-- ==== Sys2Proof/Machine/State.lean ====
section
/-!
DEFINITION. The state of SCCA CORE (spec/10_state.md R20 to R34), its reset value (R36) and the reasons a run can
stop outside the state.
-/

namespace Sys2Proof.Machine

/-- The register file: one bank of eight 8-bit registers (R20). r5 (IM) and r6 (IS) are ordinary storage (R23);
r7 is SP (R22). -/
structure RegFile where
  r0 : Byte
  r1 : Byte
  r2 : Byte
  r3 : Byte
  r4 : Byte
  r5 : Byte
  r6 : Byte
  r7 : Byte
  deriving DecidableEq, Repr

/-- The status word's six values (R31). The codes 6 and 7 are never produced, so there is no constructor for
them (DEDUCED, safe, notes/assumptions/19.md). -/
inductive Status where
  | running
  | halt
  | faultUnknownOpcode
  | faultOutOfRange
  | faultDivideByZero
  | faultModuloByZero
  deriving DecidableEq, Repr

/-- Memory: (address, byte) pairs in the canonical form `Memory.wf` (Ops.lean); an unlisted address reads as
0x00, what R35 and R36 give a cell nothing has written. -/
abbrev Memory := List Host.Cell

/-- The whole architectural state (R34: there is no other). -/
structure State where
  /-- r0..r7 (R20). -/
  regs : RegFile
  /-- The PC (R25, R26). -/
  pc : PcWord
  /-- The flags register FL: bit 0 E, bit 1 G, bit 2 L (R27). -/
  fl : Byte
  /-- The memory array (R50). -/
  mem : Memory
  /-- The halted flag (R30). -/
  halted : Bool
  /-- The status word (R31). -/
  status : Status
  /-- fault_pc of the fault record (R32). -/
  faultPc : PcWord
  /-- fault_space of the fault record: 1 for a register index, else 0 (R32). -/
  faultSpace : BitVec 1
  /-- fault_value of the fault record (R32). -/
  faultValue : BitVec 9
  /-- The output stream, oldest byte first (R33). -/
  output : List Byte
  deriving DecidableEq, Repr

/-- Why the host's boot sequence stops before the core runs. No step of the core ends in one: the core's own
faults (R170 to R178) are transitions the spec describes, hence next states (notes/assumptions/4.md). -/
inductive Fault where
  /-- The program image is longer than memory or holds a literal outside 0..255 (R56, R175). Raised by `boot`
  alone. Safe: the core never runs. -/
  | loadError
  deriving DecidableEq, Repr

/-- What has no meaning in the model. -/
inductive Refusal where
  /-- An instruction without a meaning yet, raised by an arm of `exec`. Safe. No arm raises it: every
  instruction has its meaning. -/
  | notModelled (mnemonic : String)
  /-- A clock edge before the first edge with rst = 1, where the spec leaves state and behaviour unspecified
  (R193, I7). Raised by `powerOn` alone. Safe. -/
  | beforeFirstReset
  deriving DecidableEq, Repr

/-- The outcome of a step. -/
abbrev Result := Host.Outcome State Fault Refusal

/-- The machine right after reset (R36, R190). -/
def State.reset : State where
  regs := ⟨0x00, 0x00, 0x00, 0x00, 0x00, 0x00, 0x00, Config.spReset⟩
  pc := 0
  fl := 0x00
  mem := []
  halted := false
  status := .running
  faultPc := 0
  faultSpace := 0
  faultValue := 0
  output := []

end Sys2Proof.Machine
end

- - - - - - -

> [TASK OBJECTIVE] Find the lines above with the word "assumptions". Copy them out.

> [WRITTEN SOLUTION]
them (DEDUCED, safe, notes/assumptions/19.md). -/
faults (R170 to R178) are transitions the spec describes, hence next states (notes/assumptions/4.md). -/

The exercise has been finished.